4.6. Immunohistochemistry in laser microdissection
Sometimes it is useful to use an immunohistochemistry method to find the exact region of
interest. For DNA extraction you can use your normal protocol, but for RNA extraction the
protocol has to be shortened, and the water steps must be RNAse free. The road to success is
using a one step method, this means after the incubation of your primary antibody you don’t
use biotin-avidin but use a labelled polymer antibody. Dako and Zymed offer this kind of
secondary antibodys. It is helpful to validate this method in your lab; this method may not
work for all applications. Add RNAse-inhibitor to the commercial antibodies. The right
concentration is described by the manufacturer. You can store your Immunofluorescence
stained slides in a clean slide box wrapped in aluminium foil to keep out light.

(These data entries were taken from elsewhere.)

/-! ## Writes and reads at the P-port -/

/-- Every row of a setup word, and every command row, is the write of its word at its place in the setup region (Table 12-9). That a
named row is that write is the model's reading (entry 28); that it is so for operands outside its row too (a WINDOW_ENABLE with enable
clear, an UNKNOWN_COMMAND with a known code, a HEADER_WRITE at another word) is its choice (entry 23). -/
def Obligations.SetupRowsAreWritesAtTheirPlace : Prop :=
  ∀ (m : Master) (be : ByteEnables) (d : Word) (s : State),
    (∀ i, exec (.identityWord m be i d) s = exec (.pPortWrite m (setupAddress s i.val) be d) s)
    ∧ exec (.guardedSpanWord m be d) s = exec (.pPortWrite m (setupAddress s 2) be d) s
    ∧ (∀ k, exec (.masterWord m be k d) s = exec (.pPortWrite m (setupAddress s (8 + k.val)) be d) s)
    ∧ (∀ e, exec (.windowExtentWord m be e d) s = exec (.pPortWrite m (setupAddress s (16 + 2 * e.val)) be d) s
      ∧ exec (.windowEnable m be e d) s = exec (.pPortWrite m (setupAddress s (17 + 2 * e.val)) be d) s
      ∧ exec (.windowDisable m be e d) s = exec (.pPortWrite m (setupAddress s (17 + 2 * e.val)) be d) s)
    ∧ exec (.selectorWord m be d) s = exec (.pPortWrite m (setupAddress s 48) be d) s
    ∧ (∀ i, exec (.timeSetupWord m be i d) s = exec (.pPortWrite m (setupAddress s (49 + i.val)) be d) s)
    ∧ (∀ p, exec (.pathModeWord m be p d) s = exec (.pPortWrite m (setupAddress s (64 + 5 * p.val)) be d) s
      ∧ (∀ i, exec (.timerSetupWord m be p i d) s
        = exec (.pPortWrite m (setupAddress s (65 + 5 * p.val + i.val)) be d) s)
      ∧ exec (.penaltyWord m be p d) s = exec (.pPortWrite m (setupAddress s (67 + 5 * p.val)) be d) s
      ∧ exec (.statusBytesWord m be p d) s = exec (.pPortWrite m (setupAddress s (68 + 5 * p.val)) be d) s)
    ∧ (∀ i, exec (.streamSetupWord m be i d) s = exec (.pPortWrite m (setupAddress s (96 + i.val)) be d) s)
    ∧ (∀ f, exec (.divertFilterWord m be f d) s = exec (.pPortWrite m (setupAddress s (112 + f.val)) be d) s)
    ∧ (∀ n, exec (.inboundRelease m be n d) s = exec (.pPortWrite m (setupAddress s (120 + n.val)) be d) s
      ∧ exec (.ringStartField m be n d) s = exec (.pPortWrite m (setupAddress s (120 + n.val)) be d) s)
    ∧ exec (.faultLogRelease m be d) s = exec (.pPortWrite m (setupAddress s 124) be d) s
    ∧ (∀ l, exec (.lineWord m be l d) s = exec (.pPortWrite m (setupAddress s (128 + l.val)) be d) s)
    ∧ (∀ i, exec (.alarmSetupWord m be i d) s = exec (.pPortWrite m (setupAddress s (136 + i.val)) be d) s)
    ∧ (∀ a, exec (.headerWrite m a be d) s = exec (.pPortWrite m a be d) s
      ∧ exec (.stagingWrite m a be d) s = exec (.pPortWrite m a be d) s)
    ∧ ∀ (num : Byte) (arg : BitVec 48),
      exec (.pathEnable m be num arg) s = exec (.pPortWrite m (setupAddress s 144) be (arg ++ num ++ 1#8)) s
      ∧ exec (.pathDisable m be num arg) s = exec (.pPortWrite m (setupAddress s 144) be (arg ++ num ++ 2#8)) s
      ∧ exec (.pathReset m be num arg) s = exec (.pPortWrite m (setupAddress s 144) be (arg ++ num ++ 3#8)) s
      ∧ exec (.ringStart m be num arg) s = exec (.pPortWrite m (setupAddress s 144) be (arg ++ num ++ 4#8)) s
      ∧ exec (.ringStop m be num arg) s = exec (.pPortWrite m (setupAddress s 144) be (arg ++ num ++ 5#8)) s
      ∧ exec (.ringReset m be num arg) s = exec (.pPortWrite m (setupAddress s 144) be (arg ++ num ++ 6#8)) s
      ∧ exec (.outFlush m be num arg) s = exec (.pPortWrite m (setupAddress s 144) be (arg ++ num ++ 7#8)) s
      ∧ exec (.outSeqSet m be num arg) s = exec (.pPortWrite m (setupAddress s 144) be (arg ++ num ++ 8#8)) s
      ∧ exec (.streamReset m be num arg) s = exec (.pPortWrite m (setupAddress s 144) be (arg ++ num ++ 9#8)) s
      ∧ exec (.timeSet m be num arg) s = exec (.pPortWrite m (setupAddress s 144) be (arg ++ num ++ 10#8)) s
      ∧ exec (.timeAdjust m be num arg) s = exec (.pPortWrite m (setupAddress s 144) be (arg ++ num ++ 11#8)) s
      ∧ exec (.rainSet m be num arg) s = exec (.pPortWrite m (setupAddress s 144) be (arg ++ num ++ 12#8)) s
      ∧ exec (.rainClear m be num arg) s = exec (.pPortWrite m (setupAddress s 144) be (arg ++ num ++ 13#8)) s
      ∧ exec (.queryPath m be num arg) s = exec (.pPortWrite m (setupAddress s 144) be (arg ++ num ++ 14#8)) s
      ∧ exec (.alarmAck m be num arg) s = exec (.pPortWrite m (setupAddress s 144) be (arg ++ num ++ 15#8)) s
      ∧ exec (.logReset m be num arg) s = exec (.pPortWrite m (setupAddress s 144) be (arg ++ num ++ 16#8)) s
      ∧ exec (.snapshot m be num arg) s = exec (.pPortWrite m (setupAddress s 144) be (arg ++ num ++ 17#8)) s
      ∧ ∀ code, exec (.unknownCommand m be code num arg) s
        = exec (.pPortWrite m (setupAddress s 144) be (arg ++ num ++ code)) s

/-- The write check in the setup region (Table 5-4, R175): a master of another privilege is refused, then a partial write, then a
command while one is in progress; a word of no record is trapped. -/
def Obligations.SetupWritesRefusedOrTrapped : Prop :=
  ∀ (m : Master) (be : ByteEnables) (d : Word) (s : State) (o : Nat), o < 2048 → s.mem.line = [] →
    s.mem.spanBase ≤ setupBase s → setupBase s + 2048 ≤ s.mem.spanBase + s.mem.spanLength →
    (s.mem.masters[m] ≠ 0 → EndsIn (.pPortWrite m (setupAddress s o) be d) s (wordRefused s o m be d .access))
    ∧ (s.mem.masters[m] = 0 → be ≠ 0xFF →
      EndsIn (.pPortWrite m (setupAddress s o) be d) s (wordRefused s o m be d .partialSetup))
    ∧ (s.mem.masters[m] = 0 → o = 144 → s.cmd.busy ≠ none →
      EndsIn (.pPortWrite m (setupAddress s o) 0xFF d) s (wordRefused s o m 0xFF d .cmdBusy))
    ∧ (s.mem.masters[m] = 0 →
      ((3 ≤ o ∧ o ≤ 7) ∨ o = 46 ∨ o = 47 ∨ (52 ≤ o ∧ o ≤ 63) ∨ (89 ≤ o ∧ o ≤ 95) ∨ (125 ≤ o ∧ o ≤ 127)
        ∨ (138 ≤ o ∧ o ≤ 143) ∨ 145 ≤ o) →
      EndsIn (.pPortWrite m (setupAddress s o) 0xFF d) s (wordTrapped s o m d))

/-- The write check outside the setup region (Table 5-4), for writes that no owner refuses. -/
def Obligations.WindowWritesAreChecked : Prop :=
  ∀ (m : Master) (a : Addr) (be : ByteEnables) (d : Word) (s : State), s.mem.line = [] →
    (inSpan s a.toNat = false → EndsIn (.pPortWrite m a be d) s (passAccess (writeOf m a be d) s))
    ∧ (inSpan s a.toNat = true → inSetupRegion s a.toNat = false →
      (windowAt s a.toNat = none → EndsIn (.pPortWrite m a be d) s (consumed (writeOf m a be d) (report .fault .beyondMap m a.toNat s)))
      ∧ ∀ (e : Fin 15) (w : Window), windowAt s a.toNat = some e → w = s.mem.windows[e] →
        ((w.required.toNat < s.mem.masters[m].toNat ∧ w.writers.getLsbD m.val = false) →
          EndsIn (.pPortWrite m a be d) s (consumed (writeOf m a be d) (report .fault .access m a.toNat s)))
        ∧ ((s.mem.masters[m].toNat ≤ w.required.toNat ∨ w.writers.getLsbD m.val = true) →
          (w.kind.isOwned = true → s.mem.masters[m] ≠ 0 →
            EndsIn (.pPortWrite m a be d) s (consumed (writeOf m a be d) (report .fault .owned m a.toNat s)))
          ∧ ((w.kind = .plain ∨ (w.kind.isOwned = true ∧ s.mem.masters[m] = 0)) →
            EndsIn (.pPortWrite m a be d) s (passAccess (writeOf m a be d) s))))

/-- A read is never refused (R87): it passes to memory, or is held with everything behind it while a burst writes its word (R97,
R84). -/
def Obligations.ReadsPassOrWaitForTheBurst : Prop :=
  ∀ (m : Master) (a : Addr) (be : ByteEnables) (d : Word) (s : State),
    (s.mem.line = [] → (∀ b, s.mem.burst = some b → ∀ w ∈ b.words, w.1 ≠ a.toNat) →
      EndsIn (.pPortRead m a) s (passAccess ⟨m, false, a, 0, 0⟩ s))
    ∧ (s.mem.line = [] → (∃ b, s.mem.burst = some b ∧ ∃ w ∈ b.words, w.1 = a.toNat) →
      EndsIn (.pPortRead m a) s { s with mem := { s.mem with line := [⟨m, false, a, 0, 0⟩] } })
    ∧ (s.mem.line ≠ [] →
      EndsIn (.pPortRead m a) s { s with mem := { s.mem with line := s.mem.line ++ [⟨m, false, a, 0, 0⟩] } }
      ∧ EndsIn (.pPortWrite m a be d) s { s with mem := { s.mem with line := s.mem.line ++ [⟨m, true, a, be, d⟩] } })

/-- A fault report becomes an outstanding entry, or is counted lost and raises FAULT_LOG_FULL (R90); the two words of the entry, bit
by bit, with the class and cause codes of section 12.4 (Table 12-7). -/
def Obligations.FaultReportsBecomeEntriesOrAreLost : Prop :=
  ([ReportClass.fault, .trap, .abort].map ReportClass.code = [0, 1, 2]
    ∧ [Cause.beyondMap, .access, .owned, .partialSetup, .windowInUse, .cmdBusy, .slotBusy, .partialHeader, .ringHalted, .range,
        .depositError, .outcomeError, .statusError, .faultError].map Cause.code = [0, 1, 2, 3, 4, 5, 6, 7, 8, 9, 10, 11, 12, 13])
  ∧ ∀ (cls : ReportClass) (c : Cause) (m : Master) (a : Nat) (s : State),
    ((s.log.state = .failed ∨ s.log.resetting = true ∨ windowOf s .faultLog 0 = none ∨ 4 ≤ s.log.outstanding.length
        ∨ (∃ e, windowOf s .faultLog 0 = some e
          ∧ (s.log.entryCount - s.log.releaseCount).toNat = s.mem.windows[e].length / 2)) →
      report cls c m a s = raiseCause 14 { s with log := { s.log with lost := satInc s.log.lost } })
    ∧ ∀ (e : Fin 15) (cap n : Nat), s.log.state = .ready → s.log.resetting = false → windowOf s .faultLog 0 = some e →
      s.log.outstanding.length < 4 → cap = s.mem.windows[e].length / 2 → n = s.log.entryCount.toNat →
      (s.log.entryCount - s.log.releaseCount).toNat ≠ cap →
      ∃ w : Word, report cls c m a s = { s with log := { s.log with
          entryCount := s.log.entryCount + 1
          outstanding := s.log.outstanding ++ [⟨s.mem.windows[e].base + 2 * (n % cap), w, BitVec.ofNat 64 a, false⟩] } }
        ∧ (w.extractLsb' 0 8).toNat = n / cap % 256 ∧ (w.extractLsb' 8 2).toNat = cls.code
        ∧ (w.extractLsb' 10 5).toNat = c.code ∧ (w.extractLsb' 15 3).toNat = m.val
        ∧ (w.extractLsb' 18 30).toNat = s.time.value % 1000000000
        ∧ (w.extractLsb' 48 16).toNat = s.time.value / 1000000000 % 65536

Cryo samples can be fixed with 70% Isopropanol including 1% beta-mercaptoethanol
dissolved in RNAse-free water at 4°C but not longer as 2 min. Do not use detergents such as
Tween 20 or Triton-X100. These detergents start the digestion process of the cell organelles
and damaged the epitopes.
If you immuno-stain slides that will be used from paraffin embedded material you need the
target retrieval. The SLµCUT system works with a metal frame membrane slide which can
not microwaved. Instead it is recommended to use a pressure cooker (5 min under pressure),
or an enzyme digest.
5. DNA AND RNA EXTRACTION FROM MICRODISSECTED MATERIAL
5.1. RNA Extraction
After micro dissection pipette 50µl GTC solution with 1% beta-Mercaptoethanol in your tube
and invert, vortex for 1 min and store it in this position on ice for 3 min.
Vortex once more and spin it slowly. The sample can be left overnight at this stage. If you are
using kit such as; Stratagene Absolutely RNA Nanoprepkit continue as described in the
enclosed protocol.
If you use the GTC buffer solution you can store this lysate for weeks in a –80°C deep
freezer.
Attention: You don’t lose RNA by doing the microdissection, you lose the RNA before and
after the microdissection step. The main point here being, proper handling of the sample in
your lab is very important. This means clean the instrument stage each morning with bleach
(25ml saturated sodium hyper chloride solution in 1 Litre water.). Wear a lab coat, change
your gloves frequently, and work in a “clean area. Watch that all solutions and materials are
RNAse free.
5.2. DNA extraction
After Micro dissection, pipette 50µl Lyses buffer from the Strata Prep PCR Purification
Kit (add 0.05% Proteinase K and 1% Tween 20), or other DNA extraction buffer.
Pre warm the closed tubes in the upright position for 5 min at 42°C then invert the tubes to
contact the buffer with the cells and incubate over night at 42°C
After incubation, spin the tubes 5 min slowly and heat the cap 10 min at 95°C to inactivate the
Proteinase K.
Follow the steps as described in your protocol.